[Python-ideas] Introduce collections.Reiterable

Ryan rymg19 at gmail.com
Sun Sep 22 03:11:14 CEST 2013


At that rate, why not just check for callability(?) in the first place?

Andrew Barnert <abarnert at yahoo.com> wrote:

>On Sep 21, 2013, at 13:02, Ryan <rymg19 at gmail.com> wrote:
>
>> The problem with the try...except statement is that it'll catch
>errors that occur inside the function.
>> Say the function calls zip and accidentally gives an int instead of
>their list. It'll raise a TypeError, which will be caught and a
>CallbackError will be raised.
>
>You can always use EAFP with a bit of "look back after you leaped" to
>help diagnose the error:
>
>try:
>    self.call[item]()
>except TypeError as e:
>    if not callable(self.call[item]):
>        raise CallbackError(...) from e
>    raise
>
>I'm not sure that would be appropriate in this case, but similar code
>is very common when dealing with, e.g., the filesystem (especially in
>2.x, where you had to distinguish errors on errno... but even in 3.x
>it's often worth telling the user that his error was because the folder
>be specified doesn't exist, as opposed to just the filename being
>wrong).
>
>But anyway, I think this is way off topic for this thread.
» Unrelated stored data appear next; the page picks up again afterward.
-- ==== Sys2Proof/Machine/ExecCommand.lean ====
section
/-!
DEFINITION. Meanings of the commands of queues, commands and event rings (15): each row of the command table is one operation on the block.
-/

namespace Sys2Proof.Machine

/-- SQ_TAIL (R418): A doorbell write of SQ_TAIL makes descriptors up to TAIL − 1 available for fetch. -/
def execSqTail (port : Port) (queue : Fin 512) (value : W32) (s : State) : Host.Outcome State Fault Refusal :=
  s.run (regWriteAt port (rSQ_TAIL queue) 4 value)

/-- ENABLE (R419): A write of SQ_CTL.ENABLE moves a queue between DISABLED and RUNNING, setting DISP_SEQ to NEXT_SEQ − 1. -/
def execSqEnable (port : Port) (queue : Fin 512) (en : Bool) (s : State) : Host.Outcome State Fault Refusal :=
  s.run (writeNat port (rSQ_CTL queue) (b2n en))

/-- RESUME (R419): SQ_CTL.RESUME returns a STOPPED queue to RUNNING. -/
def execSqResume (port : Port) (queue : Fin 512) (s : State) : Host.Outcome State Fault Refusal :=
  s.run (writeNat port (rSQ_CTL queue) 3)

/-- DISCARD (R419): SQ_CTL.DISCARD completes every undispatched command up to TAIL with DISCARDED and returns the queue to
RUNNING. -/
def execSqDiscard (port : Port) (queue : Fin 512) (s : State) : Host.Outcome State Fault Refusal :=
  s.run (writeNat port (rSQ_CTL queue) 5)

/-- DESCRIPTOR_FETCH (R420): The device fetches a descriptor and checks its SEQ against NEXT_SEQ. -/
def execDescriptorFetch (queue : Fin 512) (s : State) : Host.Outcome State Fault Refusal := s.run (fetchDescriptor queue)

/-- DISPATCH_OPPORTUNITY (R447): Every 32 KCLK under SCH, or 128 under RCX, the dispatcher dispatches a held command or picks
a ready command by class wheel and round robin. -/
def execDispatchOpportunityRow (s : State) : Host.Outcome State Fault Refusal := s.run dispatchRow

/-- COMMAND_COMPLETION (R421): A finished command writes its completion record in SEQ order, signals its token and may write
COMMAND_DONE or COMMAND_ERROR and stop its queue. -/
def execCommandCompletion (queue : Fin 512) (s : State) : Host.Outcome State Fault Refusal := s.run (completionRow queue)

/-- KERNEL (R242): A KERNEL command runs its stream, OPU, VE and stream-out stages on the named clusters. -/
def execKernel (queue : Fin 512) (count : Nat) (s : State) : Host.Outcome State Fault Refusal :=
  s.run (hostGated (kernelRow 1 queue count))

/-- COPY (R427): A COPY command moves entry 0 to entry 6 as a pure move. -/
def execCopy (queue : Fin 512) (count : Nat) (s : State) : Host.Outcome State Fault Refusal :=
  s.run (hostGated (kernelRow 2 queue count))

/-- GATHER (R427): A GATHER command moves indexed elements through an INDIR loop on entry 0. -/
def execGatherRow (queue : Fin 512) (count : Nat) (s : State) : Host.Outcome State Fault Refusal :=
  s.run (hostGated (kernelRow 3 queue count))

/-- SCATTER (R427): A SCATTER command writes elements through an INDIR loop on entry 6. -/
def execScatterRow (queue : Fin 512) (count : Nat) (s : State) : Host.Outcome State Fault Refusal :=
  s.run (hostGated (kernelRow 4 queue count))

/-- SCAN (R209): A SCAN command runs an associative scan or ATTN_SCORE over its channel blocks with carry relay. -/
def execScanRowCmd (queue : Fin 512) (count : Nat) (s : State) : Host.Outcome State Fault Refusal :=
  s.run (hostGated (kernelRow 5 queue count))

/-- FENCE (R429): A FENCE command waits for every earlier command of its queue and may invalidate translations. -/
def execFence (queue : Fin 512) (count : Nat) (s : State) : Host.Outcome State Fault Refusal :=
  s.run (fenceRow 0x0A queue count)

/-- DRAIN (R429): A DRAIN command waits for every earlier command of its context and their host writes, and may invalidate
translations. -/
def execDrain (queue : Fin 512) (count : Nat) (s : State) : Host.Outcome State Fault Refusal :=
  s.run (fenceRow 0x0B queue count)

/-- WAIT_TOKEN_ONLY (R430): A WAIT with MODE 0x00 waits on its header token only. -/
def execWaitTokenOnly (queue : Fin 512) (count : Nat) (s : State) : Host.Outcome State Fault Refusal :=
  s.run (waitFrom 0 queue count (fun _ b => now b))

/-- WAIT_UNTIL_TIME (R430): A WAIT with MODE 0x01 waits until the device timestamp reaches TIME. -/
def execWaitUntilTime (queue : Fin 512) (count : Nat) (s : State) : Host.Outcome State Fault Refusal :=
  s.run (waitFrom 1 queue count (fun c _ => c.waitTime))

/-- WAIT_FOR_TIME (R430): A WAIT with MODE 0x02 waits for TIME after dispatch. -/
def execWaitForTime (queue : Fin 512) (count : Nat) (s : State) : Host.Outcome State Fault Refusal :=
  s.run (waitFrom 2 queue count (fun c _ => c.endAt + c.waitTime))

/-- WAIT_TIMER_EXPIRY (R430): A WAIT's time being reached completes it, or its TIMEOUT expiring completes it with
WAIT_TIMEOUT. -/
def execWaitTimerExpiry (queue : Fin 512) (count : Nat) (s : State) : Host.Outcome State Fault Refusal :=
  s.run (waitExpiry queue count)

/-- EVENT (R431): An EVENT command writes a USER record carrying DATA to a ring. -/
def execEvent (queue : Fin 512) (count : Nat) (s : State) : Host.Outcome State Fault Refusal := s.run (eventRow queue count)

/-- TXN_CMD_BEGIN (R432): A queued TXN BEGIN writes BEGIN to a page or TX page as arbiter requester 4. -/
def execTxnCmdBeginRow (queue : Fin 512) (count : Nat) (s : State) : Host.Outcome State Fault Refusal :=
  s.run (txnCmdBegin queue count)

/-- TXN_CMD_COMMIT (R432): A queued TXN COMMIT writes COMMIT and completes when the transaction has an outcome. -/
def execTxnCmdCommitRow (queue : Fin 512) (count : Nat) (s : State) : Host.Outcome State Fault Refusal :=
  s.run (txnCmdCommit queue count)

/-- TXN_CMD_ROLLBACK (R432): A queued TXN ROLLBACK writes ROLLBACK and completes once the page is IDLE. -/
def execTxnCmdRollbackRow (queue : Fin 512) (count : Nat) (s : State) : Host.Outcome State Fault Refusal :=
  s.run (txnCmdRollback queue count)

/-- TXN_CMD_WRITE (R432): A queued TXN WRITE stages up to five register writes in order. -/
def execTxnCmdWriteRow (queue : Fin 512) (count : Nat) (s : State) : Host.Outcome State Fault Refusal :=
  s.run (txnCmdWrite queue count)

/-- EV_HEAD (R437): A host write of EV_HEAD frees ring space, so RING_OVERFLOW and the waiting records are written. -/
def execEvHeadRow (port : Port) (ring : Fin 16) (value : W32) (s : State) : Host.Outcome State Fault Refusal :=
  s.run (regWriteAt port (rEV_HEAD ring) 4 value)

/-- EVENT_RECORD_WRITE (R437): The device writes an event record to its ring, or holds or drops it while the ring is blocked. -/
def execEventRecordWrite (ring : Fin 16) (s : State) : Host.Outcome State Fault Refusal := s.run (recordWrite ring)

/-- INTERRUPT_MODERATION_EXPIRY (R438): At the end of a MOD interval, one interrupt covers the records written inside it. -/
def execInterruptModerationExpiry (ring : Fin 16) (s : State) : Host.Outcome State Fault Refusal :=
  s.run (moderationExpiry ring)

/-- EV_CFG_ENABLE (R437): A write of EV_CFG.ENABLE that enables a ring unblocks it, so RING_OVERFLOW and the records waiting
for it are written in order. -/
def execEvCfgEnable (port : Port) (ring : Fin 16) (value : W32) (s : State) : Host.Outcome State Fault Refusal :=
  s.run (regWriteAt port (rEV_CFG ring) 4 value)

end Sys2Proof.Machine
end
We already
>have both EAFP and LBYL mechanisms for dealing with iteration; the
>argument isn't which one you should use, but whether the existing ABCs
>are sufficient or leave an important gap if you choose to use them for
>LBYL.
>
>> But, in some programs, that behavior doesn't work.
>> 
>> "Stephen J. Turnbull" <stephen at xemacs.org> wrote:
>>> 
>>> Ryan writes:
>>> 
>>>> I can still see why checking if its callable is a good idea in some
>>>> cases.
>>> 
>>> You can always rewrite the LBYL in EAFP form:
>>> 
>>> try:
>>> self.call[item]()
>>> except TypeError as e:
>>> raise CallbackError(...) from e
>>> 
>>> This is definitely preferred if you can enclose a whole suite in a
>try
>>> and expect the CallbackError to be infrequent, eg:
>>> 
>>> try:
>>> while item in input:
>>> self.call[item]()
>>> except TypeError as e:
>>> raise CallbackError(...) from e
>>> 
>>> However, what you probably really want to do (which is a better
>>> argument for LBYL, anyway) is
>>> 
>>> if callable(callback):
>>> self.call[item] = callback
>>> else:
>>> what_would_jruser_do()
>> 
>> -- 
>> Sent from my Android phone with K-9 Mail. Please excuse my brevity.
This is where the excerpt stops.